Texting while driving is illegal in most states, but what about reading or sending a text when you’re stopped at a red light, or texting if the phone is mounted on the dashboard? And is tapping the screen of your cell phone when using Google Maps or of your car’s touch-screen infotainment center legal?
Drivers and enforcement officers often have mixed interpretations of what is lawful, so wording in state laws that is more specific about what cell phone behavior is banned is essential and has the potential to cut crash rates.
Those are the highlights of a new study released earlier this month by the Insurance Institute for Highway Safety, a nonprofit financed by the insurance industry.
“Technology is moving much faster than the laws,” Ian Reagan, a senior research scientist at the Insurance Institute, said in a statement. “One solution may be to make them broader, rather than trying to come up with an exhaustive list of banned behaviors.”
For the assessment, researchers examined rear-end crash rates in Oregon, Washington and California after those states implemented broad prohibitions against holding or using a phone while behind the wheel.
Data from 2015 through 2019 from the three states was compared with that of the control states of Colorado and Idaho, which already had texting bans in place, but did not change their laws to prohibit other cell phone use.
Crash rates in Oregon and Washington dropped 9% and 11%, respectively after the laws went into effect. California did not achieve the same gains.
The results of the examination suggest that broader cellphone “holding” laws, rather than those that specify certain actions, can be effective at reducing crashes associated with distracted driving. Less clarity in the state’s law regarding temporary stops may partly explain this, according to the report.
California, Oregon and Washington all broadened their laws in 2017 with language that ensured that only cell phone interaction using hands-free systems that required minimal manual input was acceptable.
But Oregon and Washington included language that specified that the bans apply to times when the vehicle is stopped temporarily because of traffic or other momentary delays. California did not.
The greater clarity of the Oregon and Washington laws, especially with regard to temporary stops, may partly explain their greater success, Reagan said.
“Using plain, straightforward language to ban all hand-held cellphone use while driving, including simply holding a phone, may not only boost driver compliance but also make police more willing to issue tickets by making infractions easier to identify and less likely to be dismissed in court,” the report stated. “The presumption is that increased enforcement also results in greater compliance.”
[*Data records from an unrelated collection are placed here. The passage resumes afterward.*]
/-- A debug command that may have to wait after its capability has permitted it (25:R396, R397). -/
inductive Command where
  | stop (cap : BitVec 32) (t : Target)
  | memread (cap : BitVec 32) (addr : W64) (len : Nat)
  | memwrite (cap : BitVec 32) (addr : W64) (data : List Byte)
  deriving DecidableEq, Repr

/-- What the package shares. -/
structure Device where
  /-- device memory by physical address, the CXL tier above it -/
  mem : Memory
  /-- poisoned lines by physical line number (17:R307) -/
  bad : List Nat
  /-- region-table entries by region number (17:R293) -/
  regionTab : Store 32
  /-- how many writes each line has had, by tagged line (09:R181, R182) -/
  vers : Store 64
  /-- the I/O die through which the host's next access comes -/
  hostDie : Nat
  /-- directory entries at the homes by tagged line, and at the proxies by (die, line) (17:R298, R301) -/
  dir : Store 64
  proxyDir : Store 64
  /-- requests held at a transient entry, in arrival order (17:R300) -/
  dirHeld : List (DirAt × Nat × Instr)
  /-- page records by tagged page (24:R384) -/
  pageRecs : Store 64
  /-- pages that a withdrawal holds at their homes (20:R323), and pages that other packages have been told to drop, with the
  packages whose acknowledgements are awaited (24:R385, R387) -/
  pagesHeld : List Nat
  drops : List (Nat × BitVec 12)
  /-- errors corrected, by structure (17:R305) -/
  corrected : Store 64
  /-- the context and the queue that Welhal has visited last (21:R339) -/
  visited : Nat × Nat
  launches : List Launch
  nextLaunch : Nat
  bindTab : List BindSlot
  bars : List Bar
  colls : List Coll
  caps : List Cap
  nextCap : BitVec 32
  /-- capabilities revoked -/
  revoked : List (BitVec 32)
  /-- reserve cores of each die (21:R348) -/
  reserve : List (Nat × Mask)
  pkgNum : BitVec 12
  /-- incarnations: die d at key d, package p at key 24 + p (24:R388) -/
  incarnation : Store 16
  deadDies : List Nat
  deadPkgs : List (BitVec 12)
  gatedDies : List Nat
  /-- tier pages that Welhal presents (24:R393), and failed CXL ports -/
  tierPages : Nat
  badPorts : List Nat
  /-- links that have failed, and how often the others have failed to retrain (24:R382) -/
  badLinks : List Nat
  linkFails : Store 8
  /-- debug commands that their capabilities have permitted and that are not done yet, with their contexts (25:R396) -/
  taken : List (Nat × Command)
  boot : Boot
  /-- fuses: minimum security version and revoked keys (25:R408) -/
  minSecVersion : Nat
  revokedKeys : BitVec 4
  /-- messages that have left, oldest first -/
  outbox : List Out
  deriving DecidableEq, Repr
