-- ==== Sys2Proof/Machine/Ops.lean ====
section
/-!
DEFINITION. Named operations on the agents and registers: finding and changing warps, teams, cores and contexts, the
scalar registers, retiring and waiting, taking a trap (01:R33 to R38; 14:R281), killing a team (20:R329) and returning
from the handler (14:R282).
-/

namespace Sys2Proof.Machine

open Sys2Proof

/-- What every meaning answers. -/
abbrev Result := Host.Outcome State Fault Refusal

/-- What a part of an instruction answers: a value, a wait with its stall reason (25:R401), or a trap. -/
inductive Res (α : Type) where
  | ok (s : State) (x : α)
  | wait (s : State) (reason : Nat)
  | trap (s : State) (t : MemTrap)

/-- Go on with the value of a part. -/
def Res.bind {α β : Type} (r : Res α) (f : State → α → Res β) : Res β :=
  match r with
  | .ok s x => f s x
  | .wait s n => .wait s n
  | .trap s t => .trap s t

/-! ### Agents -/

/-- The warp of a key. -/
def State.warpOf (s : State) (k : WarpKey) : Option Warp :=
  if s.warp.key = k ∧ s.warp.status ≠ .absent then some s.warp else s.warps.find? (fun w => w.key == k)

/-- The team of a key. -/
def State.teamOf (s : State) (k : TeamKey) : Option Team :=
  if s.team.key = k ∧ s.team.status ≠ .absent then some s.team else s.teams.find? (fun t => t.key == k)

/-- The core of a number; a core that nothing has used yet is as after reset. -/
def State.coreOf (s : State) (n : Nat) : Core :=
  if s.core.id = n then s.core else (s.cores.find? (fun c => c.id == n)).getD (Core.empty n)

/-- The context of a number. -/
def State.ctxOf (s : State) (n : Nat) : Option Context :=
  if s.ctx.num = n then some s.ctx else s.ctxs.find? (fun c => c.num == n)

/-- Change every warp that `p` picks. -/
def State.mapWarps (s : State) (p : Warp → Bool) (f : Warp → Warp) : State :=
  { s with warp := if p s.warp then f s.warp else s.warp, warps := s.warps.map (fun w => if p w then f w else w) }

/-- Put a warp back under its key. -/
def State.setWarp (s : State) (w : Warp) : State := s.mapWarps (fun x => x.key == w.key) (fun _ => w)

/-- Put a team back under its key. -/
def State.setTeam (s : State) (t : Team) : State :=
  { s with
    team := if s.team.key = t.key then t else s.team
    teams := s.teams.map (fun x => if x.key = t.key then t else x) }

/-- Put a core back under its number; a core used for the first time joins the list. -/
def State.setCore (s : State) (c : Core) : State :=
  if s.core.id = c.id then { s with core := c }
  else if s.cores.any (fun x => x.id == c.id) then
    { s with cores := s.cores.map (fun x => if x.id = c.id then c else x) }
  else { s with cores := s.cores ++ [c] }

/-- Put a context back under its number. -/
def State.setCtx (s : State) (c : Context) : State :=
  { s with
    ctx := if s.ctx.num = c.num then c else s.ctx
    ctxs := s.ctxs.map (fun x => if x.num = c.num then c else x) }

/-- Every warp of the machine, the one in front first. -/
def State.allWarps (s : State) : List Warp := (s.warp :: s.warps).filter (fun w => w.status != .absent)
/-- Every team of the machine. -/
def State.allTeams (s : State) : List Team := (s.team :: s.teams).filter (fun t => t.status != .absent)
/-- Every core that has been used. -/
def State.allCores (s : State) : List Core := s.core :: s.cores

/-- Add messages and commands at the end. -/
def State.post (s : State) (es : List Instr) : State := { s with events := s.events ++ es }
/-- A message that cannot be carried out yet waits. -/
def State.hold (s : State) (e : Instr) : State := { s with held := s.held ++ [e] }
/-- Something leaves the package. -/
def State.send (s : State) (o : List Out) : State := { s with dev := { s.dev with outbox := s.dev.outbox ++ o } }
/-- Whether a message is already under way. -/
def State.pending (s : State) (e : Instr) : Bool :=
  s.events.contains e || s.held.contains e

/-- The launch of a number. -/
def State.launchOf (s : State) (n : Nat) : Option Launch := s.dev.launches.find? (fun l => l.num == n)
/-- Put a launch back under its number. -/
def State.setLaunch (s : State) (l : Launch) : State :=
  { s with dev := { s.dev with launches := s.dev.launches.map (fun x => if x.num = l.num then l else x) } }

/-- A warp that is on its core: it holds blocks there. -/
def Warp.resident (w : Warp) : Bool := w.status == .running || w.status == .stopped
def Team.resident (t : Team) : Bool := t.status == .running

/-- The warps resident on a core. -/
def State.coreWarps (s : State) (core : Nat) : List Warp :=
  s.allWarps.filter (fun w => w.resident &&
    (match s.teamOf w.key.teamKey with | some t => t.core == core && t.resident | none => false))

/-! ### Scalar registers (01:R9) -/

/-- S(n): s0 reads as zero. -/
def State.S (s : State) (n : SReg) : W64 := if n = 0 then 0 else s.warp.s.get n.toNat

/-- WriteS(n, x): a write to s0 is discarded. -/
def State.writeS (s : State) (n : SReg) (x : W64) : State :=
  if n = 0 then s else { s with warp := { s.warp with s := s.warp.s.set n.toNat x } }

/-! ### Retiring and waiting -/

/-- The quantum length: the header's, or 4,096 (21:R354). -/
def Team.q (t : Team) : Nat := if t.hdr.quantum = 0 then 4096 else t.hdr.quantum

/-- The front warp, its core and its context are changed by a function of the warp. -/
def State.onWarp (s : State) (f : Warp → Warp) : State := { s with warp := f s.warp }

/-- A scalar instruction has executed: the next one stands at `pc`; under DET the quantum count rises by `n` and the
stream stops once it reaches Q (21:R354). -/
def State.retireTo (s : State) (pc : W64) (n : Nat := 1) : State :=
  s.onWarp (fun w => { w with
    spc := pc
    scalStalled := false
    laneStalled := false
    yielded := false
    pass := { w.pass with breakS := false, watchS := false }
    parkS := none
    atHome := false
    scalIa := none
    late := false
    onPages := false
    clearS := .none
    quantum := if s.team.det then w.quantum + n else w.quantum
    quantumEnd := if s.team.det then decide (s.team.q ≤ w.quantum + n) else w.quantumEnd })

/-- A scalar instruction has executed: SPC moves to the next word. -/
def State.retire (s : State) (n : Nat := 1) : State := s.retireTo (s.warp.spc + 4) n

/-- Raise a stall counter (25:R401). -/
def Warp.countStall (w : Warp) (reason : Nat) : Warp := { w with stalls := w.stalls.set reason (w.stalls.get reason + 1) }

/-- The scalar stream waits: it has not executed the instruction (05:R109). A cycle in which nothing of the warp issues passes. -/
def State.waitScalar (s : State) (reason : Nat) : State :=
  s.onWarp (fun w => { w.countStall reason with scalStalled := true, scalReason := reason })

/-- The lane stream waits at its oldest word, and such a cycle passes. -/
def State.waitLane (s : State) (reason : Nat) : State :=
  s.onWarp (fun w => { w.countStall reason with laneStalled := true, laneReason := reason })

/-- LPC: the oldest word that has not retired; with an empty queue, the address after the last retired one (01:R12). -/
def Warp.LPC (w : Warp) : BitVec 56 :=
  match w.queue with
  | b :: _ => b.start
  | [] => w.lpc

/-- The reorder buffer after the oldest word has gone: every other entry is one word nearer (01:R27). -/
def robNext (es : List RobEntry) : List RobEntry :=
  (es.filter (fun e => e.ahead != 0)).map (fun e => { e with ahead := e.ahead - 1 })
In addition to greater compliance and enforcement, the severity of penalties is also thought to have been a factor. For example, in California, fines were typically lower than in Washington and Oregon.
“Our findings suggest that other states could benefit from adopting broader laws against cell phone use while driving, but more research is needed to determine the combination of wording and penalties that is most effective,” Reagan said.